◆ WHAT YOU ARE ASKED TO DO
With the line containing "### State.beginSession -/" as the start and the line containing "k).outlen = o := rfl" as the end, transcribe that span of the entries below exactly, including both.

--- DATA FOR THIS TASK ---

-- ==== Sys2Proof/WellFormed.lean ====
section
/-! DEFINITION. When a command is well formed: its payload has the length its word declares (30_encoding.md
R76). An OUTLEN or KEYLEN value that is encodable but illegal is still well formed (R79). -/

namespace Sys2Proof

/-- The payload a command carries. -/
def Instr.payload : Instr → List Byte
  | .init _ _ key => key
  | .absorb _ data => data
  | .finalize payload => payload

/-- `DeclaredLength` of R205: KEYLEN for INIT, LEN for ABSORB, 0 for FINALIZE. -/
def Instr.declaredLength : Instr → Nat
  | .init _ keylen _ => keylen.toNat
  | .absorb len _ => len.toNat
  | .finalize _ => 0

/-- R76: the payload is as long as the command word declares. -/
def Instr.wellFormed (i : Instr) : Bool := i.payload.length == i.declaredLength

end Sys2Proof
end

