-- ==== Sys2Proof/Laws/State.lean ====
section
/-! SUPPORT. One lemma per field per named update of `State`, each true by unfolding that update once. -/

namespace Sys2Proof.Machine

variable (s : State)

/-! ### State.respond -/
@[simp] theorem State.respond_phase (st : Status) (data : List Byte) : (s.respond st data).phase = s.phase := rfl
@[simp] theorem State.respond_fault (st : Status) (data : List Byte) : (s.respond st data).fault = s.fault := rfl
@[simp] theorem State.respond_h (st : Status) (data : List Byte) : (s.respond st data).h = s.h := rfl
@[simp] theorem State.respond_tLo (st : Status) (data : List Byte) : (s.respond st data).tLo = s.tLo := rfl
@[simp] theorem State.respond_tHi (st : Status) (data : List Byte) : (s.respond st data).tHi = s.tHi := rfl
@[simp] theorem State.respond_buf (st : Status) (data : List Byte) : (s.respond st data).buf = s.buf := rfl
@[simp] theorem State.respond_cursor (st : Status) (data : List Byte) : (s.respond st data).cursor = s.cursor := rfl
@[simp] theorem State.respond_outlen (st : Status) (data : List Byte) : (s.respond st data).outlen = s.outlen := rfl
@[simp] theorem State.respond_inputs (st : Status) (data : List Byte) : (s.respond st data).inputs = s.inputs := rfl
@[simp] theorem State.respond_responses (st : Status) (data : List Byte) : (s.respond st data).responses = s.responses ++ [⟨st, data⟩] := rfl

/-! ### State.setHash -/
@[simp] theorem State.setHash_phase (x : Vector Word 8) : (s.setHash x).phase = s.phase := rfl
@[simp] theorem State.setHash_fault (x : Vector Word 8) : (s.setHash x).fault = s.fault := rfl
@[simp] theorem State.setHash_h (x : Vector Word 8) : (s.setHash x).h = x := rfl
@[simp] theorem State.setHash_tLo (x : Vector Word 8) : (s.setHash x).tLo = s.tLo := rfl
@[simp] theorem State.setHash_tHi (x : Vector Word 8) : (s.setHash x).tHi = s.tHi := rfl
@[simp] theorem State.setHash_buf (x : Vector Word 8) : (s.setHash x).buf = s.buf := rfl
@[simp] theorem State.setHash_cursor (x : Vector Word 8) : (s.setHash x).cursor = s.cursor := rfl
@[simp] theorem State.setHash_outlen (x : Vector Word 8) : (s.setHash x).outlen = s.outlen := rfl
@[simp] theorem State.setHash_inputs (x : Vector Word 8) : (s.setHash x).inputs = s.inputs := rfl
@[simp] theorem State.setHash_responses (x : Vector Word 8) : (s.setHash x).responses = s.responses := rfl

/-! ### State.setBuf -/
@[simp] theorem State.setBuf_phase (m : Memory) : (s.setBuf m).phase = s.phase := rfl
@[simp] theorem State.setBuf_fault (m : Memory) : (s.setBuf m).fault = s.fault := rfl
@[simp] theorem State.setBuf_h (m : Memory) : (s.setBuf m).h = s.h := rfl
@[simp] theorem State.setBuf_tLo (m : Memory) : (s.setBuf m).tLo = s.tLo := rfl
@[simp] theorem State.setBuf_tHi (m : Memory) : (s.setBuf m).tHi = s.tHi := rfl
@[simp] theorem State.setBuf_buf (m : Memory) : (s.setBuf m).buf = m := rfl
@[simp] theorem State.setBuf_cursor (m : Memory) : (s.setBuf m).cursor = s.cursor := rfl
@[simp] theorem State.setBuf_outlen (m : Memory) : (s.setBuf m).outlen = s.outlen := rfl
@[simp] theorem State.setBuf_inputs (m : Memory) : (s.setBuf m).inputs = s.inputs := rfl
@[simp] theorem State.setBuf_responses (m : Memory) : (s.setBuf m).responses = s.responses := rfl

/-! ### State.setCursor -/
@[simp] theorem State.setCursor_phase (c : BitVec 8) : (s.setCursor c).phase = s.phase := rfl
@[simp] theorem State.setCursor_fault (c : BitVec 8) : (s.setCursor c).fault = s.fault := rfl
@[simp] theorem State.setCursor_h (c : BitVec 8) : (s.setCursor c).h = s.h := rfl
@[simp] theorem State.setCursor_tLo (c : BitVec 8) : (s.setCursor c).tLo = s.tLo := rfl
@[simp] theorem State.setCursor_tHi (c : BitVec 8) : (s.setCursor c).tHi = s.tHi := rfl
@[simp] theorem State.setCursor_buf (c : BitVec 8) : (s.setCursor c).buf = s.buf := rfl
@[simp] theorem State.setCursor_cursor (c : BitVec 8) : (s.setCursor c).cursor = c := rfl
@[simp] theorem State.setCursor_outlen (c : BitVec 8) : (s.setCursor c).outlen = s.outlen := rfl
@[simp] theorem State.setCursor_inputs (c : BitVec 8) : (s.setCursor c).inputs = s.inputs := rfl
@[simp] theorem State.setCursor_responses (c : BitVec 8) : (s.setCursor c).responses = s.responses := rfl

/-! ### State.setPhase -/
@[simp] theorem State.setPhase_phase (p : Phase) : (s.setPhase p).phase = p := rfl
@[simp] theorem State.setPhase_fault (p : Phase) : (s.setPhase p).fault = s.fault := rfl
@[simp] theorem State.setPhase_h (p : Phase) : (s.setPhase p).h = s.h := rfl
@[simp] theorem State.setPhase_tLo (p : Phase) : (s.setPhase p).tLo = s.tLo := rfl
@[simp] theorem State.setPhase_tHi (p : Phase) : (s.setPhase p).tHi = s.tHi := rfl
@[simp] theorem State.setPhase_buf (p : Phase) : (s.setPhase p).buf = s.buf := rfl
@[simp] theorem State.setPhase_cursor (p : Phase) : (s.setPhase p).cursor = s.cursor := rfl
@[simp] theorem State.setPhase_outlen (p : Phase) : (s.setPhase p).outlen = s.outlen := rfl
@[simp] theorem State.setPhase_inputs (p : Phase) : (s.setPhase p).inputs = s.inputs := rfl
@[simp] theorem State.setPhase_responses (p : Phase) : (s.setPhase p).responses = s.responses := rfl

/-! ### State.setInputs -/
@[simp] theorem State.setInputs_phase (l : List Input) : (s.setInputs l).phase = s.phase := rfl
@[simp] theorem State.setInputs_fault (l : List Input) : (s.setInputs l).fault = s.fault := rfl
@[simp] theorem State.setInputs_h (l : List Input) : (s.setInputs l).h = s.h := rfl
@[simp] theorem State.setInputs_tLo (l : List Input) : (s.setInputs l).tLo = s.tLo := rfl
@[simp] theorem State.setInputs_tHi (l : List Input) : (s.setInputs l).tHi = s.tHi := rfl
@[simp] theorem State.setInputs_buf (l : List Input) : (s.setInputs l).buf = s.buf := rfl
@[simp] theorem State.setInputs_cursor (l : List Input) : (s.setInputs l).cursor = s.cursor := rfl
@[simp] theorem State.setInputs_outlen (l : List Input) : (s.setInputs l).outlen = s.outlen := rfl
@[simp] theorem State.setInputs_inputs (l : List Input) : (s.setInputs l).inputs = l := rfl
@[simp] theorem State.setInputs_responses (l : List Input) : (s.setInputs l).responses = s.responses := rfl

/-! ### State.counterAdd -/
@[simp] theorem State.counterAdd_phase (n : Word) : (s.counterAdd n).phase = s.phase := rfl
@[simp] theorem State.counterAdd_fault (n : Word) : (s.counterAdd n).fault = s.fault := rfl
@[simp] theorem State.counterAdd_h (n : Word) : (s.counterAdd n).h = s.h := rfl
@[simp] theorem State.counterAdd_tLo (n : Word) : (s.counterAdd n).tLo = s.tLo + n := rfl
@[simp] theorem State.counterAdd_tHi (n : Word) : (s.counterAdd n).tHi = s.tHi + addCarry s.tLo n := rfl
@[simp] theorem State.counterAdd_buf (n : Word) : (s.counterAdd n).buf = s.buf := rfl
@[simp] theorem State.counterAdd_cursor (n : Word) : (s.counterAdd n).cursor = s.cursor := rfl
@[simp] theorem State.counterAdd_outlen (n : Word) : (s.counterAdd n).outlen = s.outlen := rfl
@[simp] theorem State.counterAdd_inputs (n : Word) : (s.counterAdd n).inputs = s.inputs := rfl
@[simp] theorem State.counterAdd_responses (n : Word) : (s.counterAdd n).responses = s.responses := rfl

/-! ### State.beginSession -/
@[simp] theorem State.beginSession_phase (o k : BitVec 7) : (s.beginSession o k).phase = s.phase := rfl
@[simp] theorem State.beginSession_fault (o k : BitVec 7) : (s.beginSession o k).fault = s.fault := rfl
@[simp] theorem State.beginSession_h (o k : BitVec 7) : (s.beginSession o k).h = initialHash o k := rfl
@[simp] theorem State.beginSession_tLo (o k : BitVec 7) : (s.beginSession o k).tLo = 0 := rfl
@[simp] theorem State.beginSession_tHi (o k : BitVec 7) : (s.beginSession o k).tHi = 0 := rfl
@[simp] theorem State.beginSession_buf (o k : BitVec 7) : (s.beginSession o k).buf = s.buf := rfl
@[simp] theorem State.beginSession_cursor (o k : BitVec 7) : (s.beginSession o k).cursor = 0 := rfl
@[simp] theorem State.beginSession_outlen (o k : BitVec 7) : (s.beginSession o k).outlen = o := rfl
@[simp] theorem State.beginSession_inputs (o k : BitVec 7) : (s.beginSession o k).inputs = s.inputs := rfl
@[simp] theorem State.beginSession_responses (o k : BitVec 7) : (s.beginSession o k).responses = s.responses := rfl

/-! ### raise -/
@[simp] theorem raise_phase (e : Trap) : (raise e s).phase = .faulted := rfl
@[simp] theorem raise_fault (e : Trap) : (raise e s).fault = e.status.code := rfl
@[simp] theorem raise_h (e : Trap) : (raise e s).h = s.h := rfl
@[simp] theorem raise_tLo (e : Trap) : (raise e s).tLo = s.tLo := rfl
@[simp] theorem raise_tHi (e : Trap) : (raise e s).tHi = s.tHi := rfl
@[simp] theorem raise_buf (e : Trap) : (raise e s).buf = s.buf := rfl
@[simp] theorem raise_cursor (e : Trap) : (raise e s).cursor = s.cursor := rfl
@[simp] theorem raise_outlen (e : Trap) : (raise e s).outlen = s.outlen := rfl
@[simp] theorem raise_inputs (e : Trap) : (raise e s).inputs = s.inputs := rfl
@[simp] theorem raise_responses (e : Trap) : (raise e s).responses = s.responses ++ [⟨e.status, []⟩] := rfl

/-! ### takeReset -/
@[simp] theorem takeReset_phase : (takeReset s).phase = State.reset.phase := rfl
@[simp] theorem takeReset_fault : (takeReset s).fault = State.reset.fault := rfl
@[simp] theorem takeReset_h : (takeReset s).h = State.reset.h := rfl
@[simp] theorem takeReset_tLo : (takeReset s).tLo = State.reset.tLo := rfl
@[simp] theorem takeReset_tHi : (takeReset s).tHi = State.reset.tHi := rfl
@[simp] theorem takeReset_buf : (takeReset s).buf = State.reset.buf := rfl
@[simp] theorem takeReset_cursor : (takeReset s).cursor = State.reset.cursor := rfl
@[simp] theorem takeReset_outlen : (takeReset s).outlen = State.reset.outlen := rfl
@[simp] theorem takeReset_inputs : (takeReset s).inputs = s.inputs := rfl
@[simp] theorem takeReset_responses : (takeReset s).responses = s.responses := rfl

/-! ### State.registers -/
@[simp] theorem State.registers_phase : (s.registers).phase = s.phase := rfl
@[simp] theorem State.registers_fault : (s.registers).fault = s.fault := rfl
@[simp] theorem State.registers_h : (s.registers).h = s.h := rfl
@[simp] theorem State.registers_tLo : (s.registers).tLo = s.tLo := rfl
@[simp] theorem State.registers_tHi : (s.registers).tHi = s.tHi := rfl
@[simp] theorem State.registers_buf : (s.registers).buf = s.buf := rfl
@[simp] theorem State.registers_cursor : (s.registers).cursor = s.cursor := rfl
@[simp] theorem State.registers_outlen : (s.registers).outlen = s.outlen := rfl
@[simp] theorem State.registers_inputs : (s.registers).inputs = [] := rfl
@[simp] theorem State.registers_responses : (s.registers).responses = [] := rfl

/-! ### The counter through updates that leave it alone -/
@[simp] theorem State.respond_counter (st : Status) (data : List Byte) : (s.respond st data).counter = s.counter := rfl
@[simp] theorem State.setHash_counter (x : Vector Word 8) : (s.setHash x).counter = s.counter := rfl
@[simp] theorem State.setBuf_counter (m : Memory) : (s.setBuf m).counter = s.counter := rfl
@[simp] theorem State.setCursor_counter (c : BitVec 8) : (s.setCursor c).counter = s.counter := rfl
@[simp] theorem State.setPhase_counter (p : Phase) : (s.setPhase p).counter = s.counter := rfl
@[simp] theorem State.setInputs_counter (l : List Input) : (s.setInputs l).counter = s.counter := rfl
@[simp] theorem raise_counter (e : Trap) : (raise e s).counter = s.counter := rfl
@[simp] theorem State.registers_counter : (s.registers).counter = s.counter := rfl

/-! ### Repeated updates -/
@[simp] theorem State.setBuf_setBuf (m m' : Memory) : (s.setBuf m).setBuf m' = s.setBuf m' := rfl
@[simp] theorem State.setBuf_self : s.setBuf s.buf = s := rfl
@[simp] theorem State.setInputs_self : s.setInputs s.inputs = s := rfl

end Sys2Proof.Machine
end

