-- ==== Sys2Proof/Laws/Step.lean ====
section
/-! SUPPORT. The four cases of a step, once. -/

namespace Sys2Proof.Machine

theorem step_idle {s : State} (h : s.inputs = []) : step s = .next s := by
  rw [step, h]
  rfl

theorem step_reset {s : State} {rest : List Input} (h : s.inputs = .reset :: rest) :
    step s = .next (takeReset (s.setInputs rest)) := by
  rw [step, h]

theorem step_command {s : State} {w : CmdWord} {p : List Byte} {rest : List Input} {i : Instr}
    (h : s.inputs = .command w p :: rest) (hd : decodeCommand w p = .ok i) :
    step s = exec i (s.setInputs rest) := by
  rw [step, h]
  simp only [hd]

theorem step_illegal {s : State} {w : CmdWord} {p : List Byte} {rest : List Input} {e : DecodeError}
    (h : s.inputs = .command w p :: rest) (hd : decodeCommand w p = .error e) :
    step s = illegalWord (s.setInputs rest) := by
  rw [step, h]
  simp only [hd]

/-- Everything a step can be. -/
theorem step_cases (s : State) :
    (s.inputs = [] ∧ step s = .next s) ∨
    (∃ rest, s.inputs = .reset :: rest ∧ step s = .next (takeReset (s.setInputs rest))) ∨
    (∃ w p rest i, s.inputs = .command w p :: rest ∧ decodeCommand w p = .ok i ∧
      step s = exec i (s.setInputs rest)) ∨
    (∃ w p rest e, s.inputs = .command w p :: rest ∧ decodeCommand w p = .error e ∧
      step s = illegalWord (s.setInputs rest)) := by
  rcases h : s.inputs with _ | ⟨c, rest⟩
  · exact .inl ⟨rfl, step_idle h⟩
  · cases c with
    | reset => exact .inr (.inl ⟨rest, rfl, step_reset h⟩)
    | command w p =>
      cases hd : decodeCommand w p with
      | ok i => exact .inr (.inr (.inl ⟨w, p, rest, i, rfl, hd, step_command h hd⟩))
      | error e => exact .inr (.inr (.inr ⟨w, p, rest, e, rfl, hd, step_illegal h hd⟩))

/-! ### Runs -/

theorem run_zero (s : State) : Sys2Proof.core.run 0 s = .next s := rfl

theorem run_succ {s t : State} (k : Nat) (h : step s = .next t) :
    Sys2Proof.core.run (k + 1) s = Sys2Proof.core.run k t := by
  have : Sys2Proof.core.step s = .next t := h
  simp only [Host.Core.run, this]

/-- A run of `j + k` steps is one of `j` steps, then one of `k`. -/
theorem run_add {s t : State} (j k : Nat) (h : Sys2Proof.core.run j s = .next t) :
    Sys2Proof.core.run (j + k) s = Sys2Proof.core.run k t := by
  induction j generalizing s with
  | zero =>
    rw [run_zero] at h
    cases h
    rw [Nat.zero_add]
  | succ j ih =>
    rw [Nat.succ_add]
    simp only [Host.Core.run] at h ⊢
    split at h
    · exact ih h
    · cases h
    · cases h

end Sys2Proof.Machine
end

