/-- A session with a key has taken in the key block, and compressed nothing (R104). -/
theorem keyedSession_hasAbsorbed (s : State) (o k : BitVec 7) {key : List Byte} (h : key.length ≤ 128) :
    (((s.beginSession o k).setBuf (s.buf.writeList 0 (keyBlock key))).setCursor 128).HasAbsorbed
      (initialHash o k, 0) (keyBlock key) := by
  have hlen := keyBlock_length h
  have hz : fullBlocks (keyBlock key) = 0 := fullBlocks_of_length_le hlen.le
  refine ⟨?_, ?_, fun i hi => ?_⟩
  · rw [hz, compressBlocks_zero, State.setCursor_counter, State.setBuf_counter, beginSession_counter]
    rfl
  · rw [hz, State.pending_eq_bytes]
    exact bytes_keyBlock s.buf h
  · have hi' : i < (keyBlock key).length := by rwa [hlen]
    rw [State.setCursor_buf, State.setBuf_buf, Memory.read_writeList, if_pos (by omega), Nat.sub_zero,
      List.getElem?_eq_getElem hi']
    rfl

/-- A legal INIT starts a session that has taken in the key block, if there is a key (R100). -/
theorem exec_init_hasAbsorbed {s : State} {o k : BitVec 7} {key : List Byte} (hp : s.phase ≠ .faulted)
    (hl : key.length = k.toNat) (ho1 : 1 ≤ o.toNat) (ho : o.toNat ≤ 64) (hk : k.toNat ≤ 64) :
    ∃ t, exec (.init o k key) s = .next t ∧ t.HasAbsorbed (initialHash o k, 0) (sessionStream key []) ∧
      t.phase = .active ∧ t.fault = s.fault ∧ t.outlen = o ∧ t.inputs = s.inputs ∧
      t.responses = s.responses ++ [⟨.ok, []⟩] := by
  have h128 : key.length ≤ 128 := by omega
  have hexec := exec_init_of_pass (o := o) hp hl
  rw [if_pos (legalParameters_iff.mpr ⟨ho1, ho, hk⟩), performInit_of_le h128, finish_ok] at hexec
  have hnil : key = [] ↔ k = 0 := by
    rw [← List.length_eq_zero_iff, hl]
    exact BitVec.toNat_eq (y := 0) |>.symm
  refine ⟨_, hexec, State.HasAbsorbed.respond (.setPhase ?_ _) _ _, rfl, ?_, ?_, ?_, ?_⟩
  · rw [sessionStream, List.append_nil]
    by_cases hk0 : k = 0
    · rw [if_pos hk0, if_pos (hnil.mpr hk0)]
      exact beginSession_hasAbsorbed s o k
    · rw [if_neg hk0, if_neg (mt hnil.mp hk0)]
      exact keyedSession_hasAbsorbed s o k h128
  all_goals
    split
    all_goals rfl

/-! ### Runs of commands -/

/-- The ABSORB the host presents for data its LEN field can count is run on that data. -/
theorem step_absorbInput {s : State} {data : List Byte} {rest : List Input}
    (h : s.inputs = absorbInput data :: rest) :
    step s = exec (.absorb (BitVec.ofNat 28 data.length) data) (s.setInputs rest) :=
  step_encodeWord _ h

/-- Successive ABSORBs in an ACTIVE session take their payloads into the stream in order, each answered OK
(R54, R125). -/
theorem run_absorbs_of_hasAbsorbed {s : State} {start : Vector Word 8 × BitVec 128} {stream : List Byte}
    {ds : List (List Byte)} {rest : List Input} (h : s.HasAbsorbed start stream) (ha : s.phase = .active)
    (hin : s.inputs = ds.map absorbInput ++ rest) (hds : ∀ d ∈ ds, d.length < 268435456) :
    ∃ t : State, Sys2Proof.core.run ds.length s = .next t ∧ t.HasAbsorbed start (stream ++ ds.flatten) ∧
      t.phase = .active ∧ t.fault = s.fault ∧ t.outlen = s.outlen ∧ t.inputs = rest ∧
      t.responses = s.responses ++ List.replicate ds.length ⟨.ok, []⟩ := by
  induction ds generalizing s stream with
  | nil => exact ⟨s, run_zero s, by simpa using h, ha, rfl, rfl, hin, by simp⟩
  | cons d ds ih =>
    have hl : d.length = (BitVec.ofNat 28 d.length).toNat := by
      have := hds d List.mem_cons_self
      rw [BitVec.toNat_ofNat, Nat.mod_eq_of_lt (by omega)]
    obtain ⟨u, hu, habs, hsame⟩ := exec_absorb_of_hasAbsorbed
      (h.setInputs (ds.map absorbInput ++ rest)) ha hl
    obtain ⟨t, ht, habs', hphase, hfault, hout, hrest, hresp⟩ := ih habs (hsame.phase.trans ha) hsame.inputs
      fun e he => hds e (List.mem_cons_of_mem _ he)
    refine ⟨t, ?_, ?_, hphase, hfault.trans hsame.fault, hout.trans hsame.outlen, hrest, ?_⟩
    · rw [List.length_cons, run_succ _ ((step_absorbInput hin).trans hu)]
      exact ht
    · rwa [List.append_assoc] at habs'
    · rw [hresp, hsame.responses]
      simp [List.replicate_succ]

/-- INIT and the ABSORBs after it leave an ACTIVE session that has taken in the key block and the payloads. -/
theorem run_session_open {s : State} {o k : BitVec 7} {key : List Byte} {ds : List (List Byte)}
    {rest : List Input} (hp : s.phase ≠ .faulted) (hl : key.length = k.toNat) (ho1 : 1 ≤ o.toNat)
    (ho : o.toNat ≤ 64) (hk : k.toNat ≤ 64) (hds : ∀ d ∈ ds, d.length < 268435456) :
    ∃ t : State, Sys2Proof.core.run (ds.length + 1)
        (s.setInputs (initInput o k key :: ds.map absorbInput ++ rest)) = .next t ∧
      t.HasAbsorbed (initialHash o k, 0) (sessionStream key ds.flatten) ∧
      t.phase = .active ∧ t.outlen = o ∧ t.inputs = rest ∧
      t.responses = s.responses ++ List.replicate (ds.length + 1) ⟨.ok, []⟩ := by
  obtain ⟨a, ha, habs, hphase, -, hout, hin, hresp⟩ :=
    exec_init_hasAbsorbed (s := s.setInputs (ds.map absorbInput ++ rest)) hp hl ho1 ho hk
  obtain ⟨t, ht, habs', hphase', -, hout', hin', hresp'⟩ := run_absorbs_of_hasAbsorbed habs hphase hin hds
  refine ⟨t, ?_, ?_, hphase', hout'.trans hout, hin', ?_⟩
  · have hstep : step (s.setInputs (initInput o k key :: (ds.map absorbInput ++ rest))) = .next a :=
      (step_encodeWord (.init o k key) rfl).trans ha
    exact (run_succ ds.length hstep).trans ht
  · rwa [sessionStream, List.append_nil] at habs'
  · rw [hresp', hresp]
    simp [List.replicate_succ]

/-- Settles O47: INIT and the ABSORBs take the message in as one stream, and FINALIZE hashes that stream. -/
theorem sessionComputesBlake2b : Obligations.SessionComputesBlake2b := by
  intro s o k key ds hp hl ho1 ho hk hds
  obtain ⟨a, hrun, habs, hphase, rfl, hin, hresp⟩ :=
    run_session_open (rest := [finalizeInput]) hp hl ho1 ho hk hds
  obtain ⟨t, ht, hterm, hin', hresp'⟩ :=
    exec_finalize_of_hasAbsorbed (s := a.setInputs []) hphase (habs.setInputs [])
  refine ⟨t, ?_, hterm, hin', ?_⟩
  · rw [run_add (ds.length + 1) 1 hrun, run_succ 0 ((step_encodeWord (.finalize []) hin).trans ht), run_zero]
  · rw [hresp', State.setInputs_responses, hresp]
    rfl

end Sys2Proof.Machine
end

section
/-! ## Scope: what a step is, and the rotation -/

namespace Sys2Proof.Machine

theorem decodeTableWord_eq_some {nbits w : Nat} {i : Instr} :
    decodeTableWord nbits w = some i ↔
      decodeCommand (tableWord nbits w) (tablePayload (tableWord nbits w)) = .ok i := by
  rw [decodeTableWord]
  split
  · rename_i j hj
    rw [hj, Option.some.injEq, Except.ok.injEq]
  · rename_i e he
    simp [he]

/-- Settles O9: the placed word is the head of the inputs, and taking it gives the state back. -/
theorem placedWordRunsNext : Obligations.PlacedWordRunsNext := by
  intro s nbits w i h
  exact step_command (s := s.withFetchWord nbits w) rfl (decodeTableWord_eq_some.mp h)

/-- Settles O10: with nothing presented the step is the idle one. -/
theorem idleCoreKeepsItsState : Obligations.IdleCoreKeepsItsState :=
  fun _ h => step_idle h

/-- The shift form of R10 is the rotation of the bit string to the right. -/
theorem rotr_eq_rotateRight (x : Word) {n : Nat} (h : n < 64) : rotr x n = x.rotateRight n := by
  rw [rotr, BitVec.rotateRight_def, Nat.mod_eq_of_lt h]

---

◆ EXERCISE RESPONSE
/-! ### State.beginSession -/
@[simp] theorem State.beginSession_phase (o k : BitVec 7) : (s.beginSession o k).phase = s.phase := rfl
@[simp] theorem State.beginSession_fault (o k : BitVec 7) : (s.beginSession o k).fault = s.fault := rfl
@[simp] theorem State.beginSession_h (o k : BitVec 7) : (s.beginSession o k).h = initialHash o k := rfl
@[simp] theorem State.beginSession_tLo (o k : BitVec 7) : (s.beginSession o k).tLo = 0 := rfl
@[simp] theorem State.beginSession_tHi (o k : BitVec 7) : (s.beginSession o k).tHi = 0 := rfl
@[simp] theorem State.beginSession_buf (o k : BitVec 7) : (s.beginSession o k).buf = s.buf := rfl
@[simp] theorem State.beginSession_cursor (o k : BitVec 7) : (s.beginSession o k).cursor = 0 := rfl
@[simp] theorem State.beginSession_outlen (o k : BitVec 7) : (s.beginSession o k).outlen = o := rfl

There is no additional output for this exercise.